An empanada is a stuffed bread or pastry baked or fried, popular in many countries in Latin Europe and Latin America. This pie will feed a family using just one can of tuna!

Preparation time: 20 mins

Total time: 1 hr

Serves: 6


  • 1 tbsp olive oil
  • 1 onion, finely chopped
  • 1 garlic clove, crushed
  • 3-4 medium potatoes, cubed
  • 2 carrots, diced
  • 2 red peppers, diced
  • 1 tbsp smoked paprika
  • 1 tsp each dried oregano and thyme
  • 2 tbsp tomato purée
  • 300 ml vegetable stock
  • 1 (160 g) can Elite tuna in sunflower oil, flaked
  • 500 g pack shortcrust pastry
  • 1 egg, beaten


  1. Heat oven to 200°C.
  2. Fry onion, garlic, potatoes and carrots in oil for 5 mins until softening.
  3. Add peppers, paprika, herbs and tomato purée, and cook for 5 mins.
  4. Add stock, bring to the boil, then simmer until stock is absorbed and vegetables are tender.
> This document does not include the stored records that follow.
@[simp] theorem flashWrite_frame {M : Nat} (hM : 589824 &&& M = 589824) (b : Bytes) (good : Bool) (s : State) : (flashWrite b good s).hide M = s.hide M := by
  have key : (flashWrite b good s).hide 589824 = s.hide 589824 := by
    unfold flashWrite; ((repeat' split) <;> (first | (simp; done) | (simp only [Prod.ext_iff] at *; (casesm* _ ∧ _); subst_vars; simp; done) | (simp only [Prod.ext_iff, Option.some.injEq] at *; (casesm* _ ∧ _); subst_vars; simp; done) | (simp_all; done)))
  exact State.hide_mono key hM

@[simp] theorem bootEnd_frame {M : Nat} (hM : 884476 &&& M = 884476) (mp host : Nat) (m : Bytes) (flashWriteGood : Bool) (s : State) : (bootEnd mp host m flashWriteGood s).hide M = s.hide M := by
  have key : (bootEnd mp host m flashWriteGood s).hide 884476 = s.hide 884476 := by
    unfold bootEnd; ((repeat' split) <;> (try dsimp only) <;> (repeat' split) <;> simp)
  exact State.hide_mono key hM

@[simp] theorem losePackage_frame {M : Nat} (hM : 24580 &&& M = 24580) (n : Nat) (s : State) : (losePackage n s).hide M = s.hide M := by
  have key : (losePackage n s).hide 24580 = s.hide 24580 := by
    unfold losePackage; ((repeat' split) <;> simp)
  exact State.hide_mono key hM

@[simp] theorem removeDie_frame {M : Nat} (hM : 290556 &&& M = 290556) (d unitCause recorded : Nat) (s : State) : (removeDie d unitCause recorded s).hide M = s.hide M := by
  have key : (removeDie d unitCause recorded s).hide 290556 = s.hide 290556 := by
    unfold removeDie; ((repeat' split) <;> simp)
  exact State.hide_mono key hM

end Sys2Proof.Machine
end

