-- ==== Sys2Proof/Laws/State.lean ====
section
/-! SUPPORT. One lemma per field of the state per update, true by definition, so that no proof unfolds a record update; and what
the shared reads of the clocks, of presence and of plain objects give after an update of another part. -/

namespace Sys2Proof.Machine

section
variable (s : State) (f : Power → Power)
@[simp] theorem State.onPower_power : (s.onPower f).power = f s.power := rfl
@[simp] theorem State.onPower_time : (s.onPower f).time = s.time := rfl
@[simp] theorem State.onPower_start : (s.onPower f).start = s.start := rfl
@[simp] theorem State.onPower_keeper : (s.onPower f).keeper = s.keeper := rfl
@[simp] theorem State.onPower_tables : (s.onPower f).tables = s.tables := rfl
@[simp] theorem State.onPower_switch : (s.onPower f).switch = s.switch := rfl
@[simp] theorem State.onPower_flow : (s.onPower f).flow = s.flow := rfl
@[simp] theorem State.onPower_coll : (s.onPower f).coll = s.coll := rfl
@[simp] theorem State.onPower_fabric : (s.onPower f).fabric = s.fabric := rfl
@[simp] theorem State.onPower_resident : (s.onPower f).resident = s.resident := rfl
@[simp] theorem State.onPower_optics : (s.onPower f).optics = s.optics := rfl
@[simp] theorem State.onPower_express : (s.onPower f).express = s.express := rfl
@[simp] theorem State.onPower_mgmt : (s.onPower f).mgmt = s.mgmt := rfl
@[simp] theorem State.onPower_bop : (s.onPower f).bop = s.bop := rfl
@[simp] theorem State.onPower_regs : (s.onPower f).regs = s.regs := rfl
@[simp] theorem State.onPower_ras : (s.onPower f).ras = s.ras := rfl
@[simp] theorem State.onPower_mem : (s.onPower f).mem = s.mem := rfl
@[simp] theorem State.onPower_obj : (s.onPower f).obj = s.obj := rfl
@[simp] theorem State.onPower_out : (s.onPower f).out = s.out := rfl
@[simp] theorem State.onPower_free : (s.onPower f).free = s.free := rfl
@[simp] theorem State.onPower_gens : (s.onPower f).gens = s.gens := rfl
@[simp] theorem State.onPower_pending : (s.onPower f).pending = s.pending := rfl
@[simp] theorem State.onPower_nowNs : nowNs (s.onPower f) = nowNs s := rfl
@[simp] theorem State.onPower_wallNs : wallNs (s.onPower f) = wallNs s := rfl
@[simp] theorem State.onPower_tmuNs : tmuNs (s.onPower f) = tmuNs s := rfl
@[simp] theorem State.onPower_tmuFrac : tmuFrac (s.onPower f) = tmuFrac s := rfl
@[simp] theorem State.onPower_clocksRun : clocksRun (s.onPower f) = clocksRun s := rfl
@[simp] theorem State.onPower_isS : isS (s.onPower f) = isS s := rfl
@[simp] theorem State.onPower_keeperUp : keeperUp (s.onPower f) = keeperUp s := rfl
@[simp] theorem State.onPower_isUp : isUp (s.onPower f) = isUp s := rfl
@[simp] theorem State.onPower_diesUp : diesUp (s.onPower f) = diesUp s := rfl
@[simp] theorem State.onPower_folFixed (d : Nat) : folFixed (s.onPower f) d = folFixed s d := rfl
@[simp] theorem State.onPower_folNs (d : Nat) : folNs (s.onPower f) d = folNs s d := rfl
@[simp] theorem State.onPower_dieUp (d : Nat) : dieUp (s.onPower f) d = dieUp s d := rfl
@[simp] theorem State.onPower_tileUp (d t : Nat) : tileUp (s.onPower f) d t = tileUp s d t := rfl
@[simp] theorem State.onPower_objGet (i j d : Nat) : objGet (s.onPower f) i j d = objGet s i j d := rfl
end

section
variable (s : State) (f : Time → Time)
@[simp] theorem State.onTime_power : (s.onTime f).power = s.power := rfl
@[simp] theorem State.onTime_time : (s.onTime f).time = f s.time := rfl
@[simp] theorem State.onTime_start : (s.onTime f).start = s.start := rfl
@[simp] theorem State.onTime_keeper : (s.onTime f).keeper = s.keeper := rfl
@[simp] theorem State.onTime_tables : (s.onTime f).tables = s.tables := rfl
@[simp] theorem State.onTime_switch : (s.onTime f).switch = s.switch := rfl
@[simp] theorem State.onTime_flow : (s.onTime f).flow = s.flow := rfl
@[simp] theorem State.onTime_coll : (s.onTime f).coll = s.coll := rfl
@[simp] theorem State.onTime_fabric : (s.onTime f).fabric = s.fabric := rfl
@[simp] theorem State.onTime_resident : (s.onTime f).resident = s.resident := rfl
@[simp] theorem State.onTime_optics : (s.onTime f).optics = s.optics := rfl
@[simp] theorem State.onTime_express : (s.onTime f).express = s.express := rfl
@[simp] theorem State.onTime_mgmt : (s.onTime f).mgmt = s.mgmt := rfl
@[simp] theorem State.onTime_bop : (s.onTime f).bop = s.bop := rfl
@[simp] theorem State.onTime_regs : (s.onTime f).regs = s.regs := rfl
@[simp] theorem State.onTime_ras : (s.onTime f).ras = s.ras := rfl
@[simp] theorem State.onTime_mem : (s.onTime f).mem = s.mem := rfl
@[simp] theorem State.onTime_obj : (s.onTime f).obj = s.obj := rfl
@[simp] theorem State.onTime_out : (s.onTime f).out = s.out := rfl
@[simp] theorem State.onTime_free : (s.onTime f).free = s.free := rfl
@[simp] theorem State.onTime_gens : (s.onTime f).gens = s.gens := rfl
@[simp] theorem State.onTime_pending : (s.onTime f).pending = s.pending := rfl
@[simp] theorem State.onTime_clocksRun : clocksRun (s.onTime f) = clocksRun s := rfl
@[simp] theorem State.onTime_isS : isS (s.onTime f) = isS s := rfl
@[simp] theorem State.onTime_keeperUp : keeperUp (s.onTime f) = keeperUp s := rfl
@[simp] theorem State.onTime_isUp : isUp (s.onTime f) = isUp s := rfl
@[simp] theorem State.onTime_diesUp : diesUp (s.onTime f) = diesUp s := rfl
@[simp] theorem State.onTime_dieUp (d : Nat) : dieUp (s.onTime f) d = dieUp s d := rfl
@[simp] theorem State.onTime_tileUp (d t : Nat) : tileUp (s.onTime f) d t = tileUp s d t := rfl
@[simp] theorem State.onTime_objGet (i j d : Nat) : objGet (s.onTime f) i j d = objGet s i j d := rfl
end

section
variable (s : State) (f : Start → Start)
@[simp] theorem State.onStart_power : (s.onStart f).power = s.power := rfl
@[simp] theorem State.onStart_time : (s.onStart f).time = s.time := rfl
@[simp] theorem State.onStart_start : (s.onStart f).start = f s.start := rfl
@[simp] theorem State.onStart_keeper : (s.onStart f).keeper = s.keeper := rfl
@[simp] theorem State.onStart_tables : (s.onStart f).tables = s.tables := rfl
@[simp] theorem State.onStart_switch : (s.onStart f).switch = s.switch := rfl
@[simp] theorem State.onStart_flow : (s.onStart f).flow = s.flow := rfl
@[simp] theorem State.onStart_coll : (s.onStart f).coll = s.coll := rfl
@[simp] theorem State.onStart_fabric : (s.onStart f).fabric = s.fabric := rfl
@[simp] theorem State.onStart_resident : (s.onStart f).resident = s.resident := rfl
@[simp] theorem State.onStart_optics : (s.onStart f).optics = s.optics := rfl
@[simp] theorem State.onStart_express : (s.onStart f).express = s.express := rfl
@[simp] theorem State.onStart_mgmt : (s.onStart f).mgmt = s.mgmt := rfl
@[simp] theorem State.onStart_bop : (s.onStart f).bop = s.bop := rfl
@[simp] theorem State.onStart_regs : (s.onStart f).regs = s.regs := rfl
@[simp] theorem State.onStart_ras : (s.onStart f).ras = s.ras := rfl
@[simp] theorem State.onStart_mem : (s.onStart f).mem = s.mem := rfl
@[simp] theorem State.onStart_obj : (s.onStart f).obj = s.obj := rfl
@[simp] theorem State.onStart_out : (s.onStart f).out = s.out := rfl
@[simp] theorem State.onStart_free : (s.onStart f).free = s.free := rfl
@[simp] theorem State.onStart_gens : (s.onStart f).gens = s.gens := rfl
@[simp] theorem State.onStart_pending : (s.onStart f).pending = s.pending := rfl
@[simp] theorem State.onStart_nowNs : nowNs (s.onStart f) = nowNs s := rfl
@[simp] theorem State.onStart_wallNs : wallNs (s.onStart f) = wallNs s := rfl
@[simp] theorem State.onStart_tmuNs : tmuNs (s.onStart f) = tmuNs s := rfl
@[simp] theorem State.onStart_tmuFrac : tmuFrac (s.onStart f) = tmuFrac s := rfl
@[simp] theorem State.onStart_folFixed (d : Nat) : folFixed (s.onStart f) d = folFixed s d := rfl
@[simp] theorem State.onStart_folNs (d : Nat) : folNs (s.onStart f) d = folNs s d := rfl
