-- ==== Sys2Proof/Tests/Slice0.lean ====
section
/-! SUPPORT. Tests: an ill-formed command for every check of WellFormed, the manual's own worked examples, and, for every clause
of every statement that has hypotheses, a state and operands that meet them together. -/

set_option maxRecDepth 4000
set_option linter.all false
set_option Elab.async false

namespace Sys2Proof.Tests

open Sys2Proof Sys2Proof.Machine

/-! ### Small states and operands -/

/-- a state in service -/
def inService : State := { State.reset with start := { Start.reset with state := .service, sectorDies := 0xFF, partCode := 1, serviceAsked := true, serviceEntered := true, serviceMark := 0xFF, aihornTiles := 0xFFFFFFFFFFFFFFFF, memPackages := 0xFFFFFF }, power := { Power.reset with vinMv := 43000, refA := true, refB := true, selected := true } }
/-- a cell, a frame of one cell -/
def aCell : Cell := { destType := 0, dest := 256, lane := 0, cls := 0, sub := 0, ingressDie := 0, frameId := 0, index := 0, last := true, bad := false, orderSeq := 0, lenM1 := 63, ingressTime := 0, data := List.replicate 64 0, port := 256, cut := false, routed := true, stamp := none, stepSum := 0, dests := [], drainIndex := none, cells := 1, frameLen := 64, pool := 0, group := 0, stage2 := false, emit := none, flags := 0, good := true }
def aFrame : EFrame := { head := aCell, got := [aCell], openedAt := 0, copy := false, result := false, launch := none, skip := 0 }
/-- a port whose four members are up -/
def upPort : EPort := { EPort.reset with enable := true, membersUp := 0xF }
/-- an image of one tile: a cell that fires on every turn and ends at once, one route, one pair, walk programs of END -/
def aImage : Image := { header := [], digest := [], tiles := 1, pairs := 1, opMask := 0, inMask := 0, outMask := 0, caps := 0, scratchMb := 0, library := none, bytes := List.replicate 42 0 ++ [4, 0, 48, 0, 0, 0] ++ [1, 0, 0, 0, 112, 0, 0, 0, 40, 1, 0, 0, 1, 0, 0, 0] ++ [2, 0, 0, 0, 152, 1, 0, 0, 20, 0, 0, 0, 1, 0, 0, 0] ++ [3, 0, 0, 0, 172, 1, 0, 0, 0, 4, 0, 0, 1, 0, 0, 0] ++ [4, 0, 0, 0, 172, 5, 0, 0, 8, 0, 0, 0, 1, 0, 0, 0] ++ ([0, 0, 0, 0, 0, 0, 0, 128] ++ List.replicate 39 0 ++ [2] ++ List.replicate 248 0) ++ ([0, 0, 0, 0, 0x10, 0xFC] ++ List.replicate 10 0xFF ++ [0x0F, 0, 0, 0]) ++ List.replicate 1024 0 ++ List.replicate 8 0 }
/-- a dense group of two members whose image is 1 -/
def aGroup : Machine.Group := ⟨[0, 0, 0, 1, 0, 0x31, 0x31, 0, 0, 2, 1, 0, 0, 0, 0, 1, 0, 32] ++ List.replicate 46 0, 0, [3], 1⟩
/-- image 1 on tile 0 of die 3; context 7 of the group collects -/
def onFabric : State := { inService with fabric := { Fabric.reset with images := ⟨none, [(1, some aImage)]⟩, placed := ⟨0, [(imgKey 3 1, 1)]⟩ }, coll := { Coll.reset with groups := ⟨none, [(groupKey 3 0, some aGroup)]⟩, ctx := ⟨Ctx.reset, [(ctxKey 3 7, { Ctx.reset with state := .collecting, group := 1 })]⟩ } }
/-- the record of region 9: mirrored, one block of 256 bytes on die 3 -/
def aRecord : Bytes := [0, 9, 1, 1, 8, 0, 0, 0, 0, 0, 1, 0, 0, 0, 0, 1, 0, 0, 0, 0, 0, 0, 0, 0]
def aRegion : Region := { regionOf aRecord with state := .ready, parts := ⟨0, [(3, 1), (15, 1)]⟩, sizes := ⟨0, [(3, 4368), (15, 4368)]⟩ }
/-- region 9 resident -/
def withRegion : State := { inService with resident := { Resident.reset with regions := ⟨none, [(9, some aRegion)]⟩ } }
/-- an Epolong datagram of class 0 to DEST_INDEX 5, as a fibre port carries it: KIND 0 DATA, 1 CONTRIB -/
def aDatagram (kind : Nat) : Bytes := withFcs (List.replicate 12 0 ++ [0x86, 0xDD, 0x60, 0, 0, 0, 0, 0, 17, 64] ++ List.replicate 34 0 ++ beBytes 2 epolongPort ++ [0, 0, 0, 0] ++ [BitVec.ofNat 8 (16 + kind), 0, 0, 5] ++ List.replicate 12 0)
/-- an ARP request for 10.0.0.1 -/
def anArp : Bytes := padTo 64 (List.replicate 12 0 ++ [8, 6, 0, 1, 8, 0, 6, 4, 0, 1] ++ List.replicate 16 0 ++ [10, 0, 0, 1])
/-- EP0 up with the address 10.0.0.1, an ARP request on the keeper's link -/
def withArp : State := { inService with mgmt := { Mgmt.reset with eports := ⟨EPort.reset, [(0, upPort)]⟩ }, obj := [(objKey 0x060100 5, varNat [0, 4, 10, 0, 0, 1])], switch := { Switch.reset with keeperIn := ⟨[], [(0, [(256, anArp)])]⟩ } }
/-- the key of the witnesses, and a message of a type with a body, tagged with it -/
def aKey : Bytes := List.replicate 32 1
def aMessage (ty session flags seq : Nat) (body : Bytes) : Bytes := bopMessage State.reset ty session flags seq 0 0 aKey body
/-- session 0 of the ADMIN key -/
def withSession : State := { inService with bop := { inService.bop with keys := ⟨[], [(1, aKey)]⟩, sessions := ⟨none, [(0, some (newSession .admin aKey 1024 0 0 0))]⟩ } }

/-! ### Well-formed commands: for each check an ill-formed command that it refuses -/

theorem test_wf_lcb : (Instr.lcbReceive 0 0 ⟨List.replicate 119 0, 0, 0, true⟩).wf = false := by decide +kernel
theorem test_wf_lcb_good : (Instr.lcbReceive 0 0 ⟨List.replicate 120 0, 0, 0, true⟩).wf = true := by decide +kernel
theorem test_wf_event : (Instr.foghornRaise ⟨0x0101, 4, 0, []⟩).wf = false := by decide +kernel
theorem test_wf_sensors : (Instr.snapshotRefresh 8 [250, 250, 250] [] 43000 0).wf = false := by decide +kernel
theorem test_wf_prefer : (Instr.refclkPrefer .admin 256).wf = false := by decide +kernel
theorem test_wf_boot_data : (Instr.bootData 0 0 (List.replicate 9217 0)).wf = false := by decide +kernel
theorem test_wf_boot_end : (Instr.bootEnd 0 0 (List.replicate 9217 0) true).wf = false := by decide +kernel
theorem test_wf_sweeper : (Instr.sweeperVisit 0 524352).wf = false := by decide +kernel
theorem test_wf_frame : (Instr.frameIngress 0 0 ⟨List.replicate 9217 0, none⟩).wf = false := by decide +kernel
theorem test_wf_mp_frame : (Instr.mpFrameReceive 0 (List.replicate 9217 0)).wf = false := by decide +kernel
theorem test_wf_stall : (Instr.stallWatch 0 65).wf = false := by decide +kernel
theorem test_wf_resume : (Instr.imageResume 0 0).wf = false := by decide +kernel
theorem test_wf_region : (Instr.regionReady 4097).wf = false := by decide +kernel
theorem test_wf_control : (Instr.regionControlData .fabric 0 []).wf = false := by decide +kernel
theorem test_wf_lock : (Instr.updateLockGrant 0 0).wf = false := by decide +kernel
theorem test_wf_audit : (Instr.mirrorAuditBlock 4097 0 true true).wf = false := by decide +kernel
theorem test_wf_takeover : (Instr.takeoverComplete 0).wf = false := by decide +kernel
theorem test_wf_els : (Instr.elsPoll 0 [2000] 0).wf = false := by decide +kernel
theorem test_wf_monitor : (Instr.monitorRefresh 0 ⟨[], []⟩ [] [] 0 0 ⟨[], []⟩).wf = false := by decide +kernel
theorem test_wf_key : (Instr.keyWrite .admin 6 []).wf = false := by decide +kernel
theorem test_wf_collector : (Instr.collectorAddr .admin 0 (List.replicate 17 0)).wf = false := by decide +kernel
theorem test_wf_object : (Instr.objectWrite .admin 0x1000000 0 []).wf = false := by decide +kernel
theorem test_wf_scrub : (Instr.scrubRead 0 0 0 265).wf = false := by decide +kernel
Add the tuna.
  5. Roll a quarter of the pastry into a 22 cm circle.
  6. Roll remaining pastry to line a 22 cm loose-bottomed tin, allowing the pastry to come over the edges of the tin.
  7. Fill with the tuna mix and top with the pie lid.
  8. Brush the edges with egg then fold over the sides and press down with a fork to seal.
  9. Make two holes in the top, brush with egg and bake for 35-40 mins until golden brown. Leave to cool slightly, then serve.